-------- Material supplied --------
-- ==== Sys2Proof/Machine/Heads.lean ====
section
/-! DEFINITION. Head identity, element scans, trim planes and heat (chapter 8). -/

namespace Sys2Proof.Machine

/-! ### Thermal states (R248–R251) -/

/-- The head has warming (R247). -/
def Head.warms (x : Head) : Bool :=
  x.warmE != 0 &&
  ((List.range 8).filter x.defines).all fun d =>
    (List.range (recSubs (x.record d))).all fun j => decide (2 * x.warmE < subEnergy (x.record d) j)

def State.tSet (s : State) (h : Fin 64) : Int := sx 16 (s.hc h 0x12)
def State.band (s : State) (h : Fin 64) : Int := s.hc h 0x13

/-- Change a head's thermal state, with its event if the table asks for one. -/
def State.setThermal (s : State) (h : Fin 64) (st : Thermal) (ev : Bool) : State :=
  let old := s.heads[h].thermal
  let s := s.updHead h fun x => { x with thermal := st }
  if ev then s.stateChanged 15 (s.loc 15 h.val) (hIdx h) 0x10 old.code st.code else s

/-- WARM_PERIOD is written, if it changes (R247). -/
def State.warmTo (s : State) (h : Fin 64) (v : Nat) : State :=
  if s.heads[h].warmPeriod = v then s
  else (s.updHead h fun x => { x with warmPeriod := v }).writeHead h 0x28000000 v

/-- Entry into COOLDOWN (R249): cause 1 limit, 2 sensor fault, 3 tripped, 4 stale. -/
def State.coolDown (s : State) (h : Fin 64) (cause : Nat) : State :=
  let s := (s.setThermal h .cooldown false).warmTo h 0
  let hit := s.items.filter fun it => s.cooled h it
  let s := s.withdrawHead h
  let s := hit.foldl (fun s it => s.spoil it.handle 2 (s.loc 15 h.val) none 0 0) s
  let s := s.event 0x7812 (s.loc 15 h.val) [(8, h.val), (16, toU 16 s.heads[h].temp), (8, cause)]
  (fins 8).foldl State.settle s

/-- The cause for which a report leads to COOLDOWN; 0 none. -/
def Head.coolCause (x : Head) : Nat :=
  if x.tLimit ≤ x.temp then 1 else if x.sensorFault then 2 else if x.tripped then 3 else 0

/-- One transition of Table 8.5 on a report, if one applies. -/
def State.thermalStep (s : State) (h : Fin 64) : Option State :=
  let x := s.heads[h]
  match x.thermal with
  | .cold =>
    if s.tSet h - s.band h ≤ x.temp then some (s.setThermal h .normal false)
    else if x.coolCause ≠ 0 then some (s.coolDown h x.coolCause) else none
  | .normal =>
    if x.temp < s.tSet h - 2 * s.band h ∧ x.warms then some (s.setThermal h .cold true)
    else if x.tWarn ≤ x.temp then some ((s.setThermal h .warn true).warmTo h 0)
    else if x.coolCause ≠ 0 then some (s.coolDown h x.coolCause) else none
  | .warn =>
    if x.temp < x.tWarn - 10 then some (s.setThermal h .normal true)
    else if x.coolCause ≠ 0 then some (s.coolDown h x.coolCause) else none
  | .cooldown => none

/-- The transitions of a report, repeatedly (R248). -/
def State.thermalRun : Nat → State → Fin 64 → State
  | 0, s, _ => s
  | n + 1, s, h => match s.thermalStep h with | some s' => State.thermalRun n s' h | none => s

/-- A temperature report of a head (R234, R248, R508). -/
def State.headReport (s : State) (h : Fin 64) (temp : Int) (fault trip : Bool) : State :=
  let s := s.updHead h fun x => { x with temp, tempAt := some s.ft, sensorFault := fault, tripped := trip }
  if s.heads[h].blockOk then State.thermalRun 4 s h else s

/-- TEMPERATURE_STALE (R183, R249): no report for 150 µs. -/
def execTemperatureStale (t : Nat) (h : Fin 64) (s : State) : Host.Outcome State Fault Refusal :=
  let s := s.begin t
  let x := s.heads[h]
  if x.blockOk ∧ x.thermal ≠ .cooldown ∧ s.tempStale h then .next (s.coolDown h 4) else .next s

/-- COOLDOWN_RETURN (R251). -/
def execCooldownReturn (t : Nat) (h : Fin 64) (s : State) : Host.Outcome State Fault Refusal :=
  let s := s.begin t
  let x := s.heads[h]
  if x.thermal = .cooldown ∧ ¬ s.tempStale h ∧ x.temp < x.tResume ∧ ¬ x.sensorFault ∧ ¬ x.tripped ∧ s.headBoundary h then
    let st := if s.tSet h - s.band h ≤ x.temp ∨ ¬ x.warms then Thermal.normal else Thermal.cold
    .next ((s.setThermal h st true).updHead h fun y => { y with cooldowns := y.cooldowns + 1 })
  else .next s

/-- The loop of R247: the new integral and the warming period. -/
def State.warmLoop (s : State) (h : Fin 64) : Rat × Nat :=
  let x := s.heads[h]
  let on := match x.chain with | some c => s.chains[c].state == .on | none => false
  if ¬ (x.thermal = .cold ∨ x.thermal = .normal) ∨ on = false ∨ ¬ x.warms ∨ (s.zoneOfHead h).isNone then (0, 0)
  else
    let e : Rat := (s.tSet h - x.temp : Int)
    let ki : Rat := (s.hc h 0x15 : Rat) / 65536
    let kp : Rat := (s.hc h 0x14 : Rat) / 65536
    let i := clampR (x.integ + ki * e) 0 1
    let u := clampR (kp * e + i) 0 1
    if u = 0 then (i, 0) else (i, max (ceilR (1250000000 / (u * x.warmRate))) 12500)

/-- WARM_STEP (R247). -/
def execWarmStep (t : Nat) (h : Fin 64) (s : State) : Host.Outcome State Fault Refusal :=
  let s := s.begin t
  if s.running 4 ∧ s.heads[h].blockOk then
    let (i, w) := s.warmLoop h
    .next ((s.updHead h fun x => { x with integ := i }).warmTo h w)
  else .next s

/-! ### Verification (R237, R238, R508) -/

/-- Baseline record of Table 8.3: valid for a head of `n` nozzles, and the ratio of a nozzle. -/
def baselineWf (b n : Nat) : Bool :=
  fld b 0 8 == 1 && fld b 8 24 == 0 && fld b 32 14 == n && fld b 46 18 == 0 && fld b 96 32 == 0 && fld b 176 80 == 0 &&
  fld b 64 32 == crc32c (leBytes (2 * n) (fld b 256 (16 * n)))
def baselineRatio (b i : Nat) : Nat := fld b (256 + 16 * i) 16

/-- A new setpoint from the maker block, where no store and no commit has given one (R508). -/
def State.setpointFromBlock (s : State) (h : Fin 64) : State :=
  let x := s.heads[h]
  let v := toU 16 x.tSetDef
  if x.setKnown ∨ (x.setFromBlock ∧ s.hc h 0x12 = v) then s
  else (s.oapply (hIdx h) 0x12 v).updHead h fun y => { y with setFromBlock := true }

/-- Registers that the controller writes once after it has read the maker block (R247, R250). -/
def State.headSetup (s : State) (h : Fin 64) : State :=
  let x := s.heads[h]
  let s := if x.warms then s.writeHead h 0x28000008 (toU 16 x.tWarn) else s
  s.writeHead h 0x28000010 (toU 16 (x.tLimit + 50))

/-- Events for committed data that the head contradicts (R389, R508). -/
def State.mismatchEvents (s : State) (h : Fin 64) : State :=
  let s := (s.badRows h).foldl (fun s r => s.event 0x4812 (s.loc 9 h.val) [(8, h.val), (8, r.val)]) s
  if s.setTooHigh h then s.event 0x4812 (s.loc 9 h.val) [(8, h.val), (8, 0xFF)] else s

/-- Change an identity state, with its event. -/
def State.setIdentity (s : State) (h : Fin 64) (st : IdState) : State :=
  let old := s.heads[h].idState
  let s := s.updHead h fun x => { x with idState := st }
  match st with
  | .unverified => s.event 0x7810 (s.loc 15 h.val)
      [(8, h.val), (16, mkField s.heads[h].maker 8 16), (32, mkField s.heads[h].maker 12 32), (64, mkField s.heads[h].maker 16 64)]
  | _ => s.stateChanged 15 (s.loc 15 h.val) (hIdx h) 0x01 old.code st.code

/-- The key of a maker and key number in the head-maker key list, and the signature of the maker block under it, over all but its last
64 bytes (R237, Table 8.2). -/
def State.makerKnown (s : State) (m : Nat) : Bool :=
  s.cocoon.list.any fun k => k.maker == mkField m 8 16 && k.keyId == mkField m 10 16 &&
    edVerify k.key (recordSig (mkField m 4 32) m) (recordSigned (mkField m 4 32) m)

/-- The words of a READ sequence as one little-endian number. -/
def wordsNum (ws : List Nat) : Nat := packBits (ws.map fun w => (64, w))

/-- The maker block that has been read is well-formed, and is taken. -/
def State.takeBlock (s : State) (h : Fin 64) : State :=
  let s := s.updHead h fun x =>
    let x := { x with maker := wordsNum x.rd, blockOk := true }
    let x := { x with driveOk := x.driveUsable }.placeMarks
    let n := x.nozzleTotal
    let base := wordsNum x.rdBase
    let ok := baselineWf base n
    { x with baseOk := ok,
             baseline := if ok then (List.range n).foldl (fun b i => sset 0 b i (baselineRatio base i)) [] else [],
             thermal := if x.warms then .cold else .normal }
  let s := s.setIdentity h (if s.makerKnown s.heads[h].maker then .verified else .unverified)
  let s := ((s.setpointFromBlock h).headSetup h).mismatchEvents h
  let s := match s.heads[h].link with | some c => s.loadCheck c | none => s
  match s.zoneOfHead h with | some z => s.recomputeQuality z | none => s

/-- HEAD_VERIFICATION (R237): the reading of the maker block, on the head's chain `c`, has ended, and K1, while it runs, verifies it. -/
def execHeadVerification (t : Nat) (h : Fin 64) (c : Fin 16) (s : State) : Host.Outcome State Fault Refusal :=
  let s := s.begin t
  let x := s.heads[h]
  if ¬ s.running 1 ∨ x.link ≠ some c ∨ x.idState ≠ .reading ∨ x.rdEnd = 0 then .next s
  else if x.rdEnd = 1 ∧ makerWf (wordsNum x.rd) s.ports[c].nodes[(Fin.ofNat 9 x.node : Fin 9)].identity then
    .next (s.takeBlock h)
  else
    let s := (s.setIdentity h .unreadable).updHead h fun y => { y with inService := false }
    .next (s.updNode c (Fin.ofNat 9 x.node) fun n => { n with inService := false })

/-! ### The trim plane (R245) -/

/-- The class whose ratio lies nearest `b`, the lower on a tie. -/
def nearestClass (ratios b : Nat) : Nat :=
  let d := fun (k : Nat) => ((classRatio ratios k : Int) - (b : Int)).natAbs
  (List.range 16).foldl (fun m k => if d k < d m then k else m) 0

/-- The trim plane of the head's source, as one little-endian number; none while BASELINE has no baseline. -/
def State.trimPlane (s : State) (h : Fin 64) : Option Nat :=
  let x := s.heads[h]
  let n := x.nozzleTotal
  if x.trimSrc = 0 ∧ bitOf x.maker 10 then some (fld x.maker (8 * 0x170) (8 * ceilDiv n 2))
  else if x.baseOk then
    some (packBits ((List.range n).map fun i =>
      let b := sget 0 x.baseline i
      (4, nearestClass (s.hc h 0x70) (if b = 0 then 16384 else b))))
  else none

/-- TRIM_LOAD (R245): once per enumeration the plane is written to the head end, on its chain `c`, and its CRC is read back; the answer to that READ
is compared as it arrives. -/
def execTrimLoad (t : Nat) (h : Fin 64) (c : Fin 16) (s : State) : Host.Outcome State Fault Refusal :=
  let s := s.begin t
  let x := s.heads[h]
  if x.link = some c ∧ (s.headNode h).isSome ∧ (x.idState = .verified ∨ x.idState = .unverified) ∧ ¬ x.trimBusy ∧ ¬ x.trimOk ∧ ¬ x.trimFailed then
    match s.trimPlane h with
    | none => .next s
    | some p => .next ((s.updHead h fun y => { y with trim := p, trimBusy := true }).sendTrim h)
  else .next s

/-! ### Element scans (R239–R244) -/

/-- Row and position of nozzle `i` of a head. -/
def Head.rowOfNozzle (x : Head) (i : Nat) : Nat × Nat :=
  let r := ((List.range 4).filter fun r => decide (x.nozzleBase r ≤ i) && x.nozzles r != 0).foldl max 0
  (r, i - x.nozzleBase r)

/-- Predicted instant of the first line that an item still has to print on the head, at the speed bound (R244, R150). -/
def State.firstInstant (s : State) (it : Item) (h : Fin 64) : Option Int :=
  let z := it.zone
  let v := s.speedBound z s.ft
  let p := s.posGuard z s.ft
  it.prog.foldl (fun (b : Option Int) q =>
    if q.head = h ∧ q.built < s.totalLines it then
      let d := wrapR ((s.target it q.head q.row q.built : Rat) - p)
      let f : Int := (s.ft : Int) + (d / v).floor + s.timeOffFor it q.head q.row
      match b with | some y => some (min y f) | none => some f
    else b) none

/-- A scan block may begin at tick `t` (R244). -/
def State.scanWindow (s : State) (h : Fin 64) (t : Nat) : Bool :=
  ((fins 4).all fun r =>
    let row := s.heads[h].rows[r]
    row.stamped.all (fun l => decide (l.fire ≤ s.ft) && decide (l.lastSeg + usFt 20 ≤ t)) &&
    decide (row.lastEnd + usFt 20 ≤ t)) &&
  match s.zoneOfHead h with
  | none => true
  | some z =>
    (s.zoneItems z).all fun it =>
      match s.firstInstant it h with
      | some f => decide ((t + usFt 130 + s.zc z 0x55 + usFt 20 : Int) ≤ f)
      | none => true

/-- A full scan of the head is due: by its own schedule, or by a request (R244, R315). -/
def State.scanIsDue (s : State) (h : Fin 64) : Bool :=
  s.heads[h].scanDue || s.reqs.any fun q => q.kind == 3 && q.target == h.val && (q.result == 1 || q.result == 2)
--------
Quote the listing above from its first line to the line with "(fins 8).foldl State.settle s", inclusive, and add nothing.

* [Written answer]:
-- ==== Sys2Proof/Machine/Heads.lean ====
section
/-! DEFINITION. Head identity, element scans, trim planes and heat (chapter 8). -/

namespace Sys2Proof.Machine

/-! ### Thermal states (R248–R251) -/

/-- The head has warming (R247). -/
def Head.warms (x : Head) : Bool :=
  x.warmE != 0 &&
  ((List.range 8).filter x.defines).all fun d =>
    (List.range (recSubs (x.record d))).all fun j => decide (2 * x.warmE < subEnergy (x.record d) j)

def State.tSet (s : State) (h : Fin 64) : Int := sx 16 (s.hc h 0x12)
def State.band (s : State) (h : Fin 64) : Int := s.hc h 0x13

/-- Change a head's thermal state, with its event if the table asks for one. -/
def State.setThermal (s : State) (h : Fin 64) (st : Thermal) (ev : Bool) : State :=
  let old := s.heads[h].thermal
  let s := s.updHead h fun x => { x with thermal := st }
  if ev then s.stateChanged 15 (s.loc 15 h.val) (hIdx h) 0x10 old.code st.code else s

/-- WARM_PERIOD is written, if it changes (R247). -/
def State.warmTo (s : State) (h : Fin 64) (v : Nat) : State :=
  if s.heads[h].warmPeriod = v then s
  else (s.updHead h fun x => { x with warmPeriod := v }).writeHead h 0x28000000 v

/-- Entry into COOLDOWN (R249): cause 1 limit, 2 sensor fault, 3 tripped, 4 stale. -/
def State.coolDown (s : State) (h : Fin 64) (cause : Nat) : State :=
  let s := (s.setThermal h .cooldown false).warmTo h 0
  let hit := s.items.filter fun it => s.cooled h it
  let s := s.withdrawHead h
  let s := hit.foldl (fun s it => s.spoil it.handle 2 (s.loc 15 h.val) none 0 0) s
  let s := s.event 0x7812 (s.loc 15 h.val) [(8, h.val), (16, toU 16 s.heads[h].temp), (8, cause)]
  (fins 8).foldl State.settle s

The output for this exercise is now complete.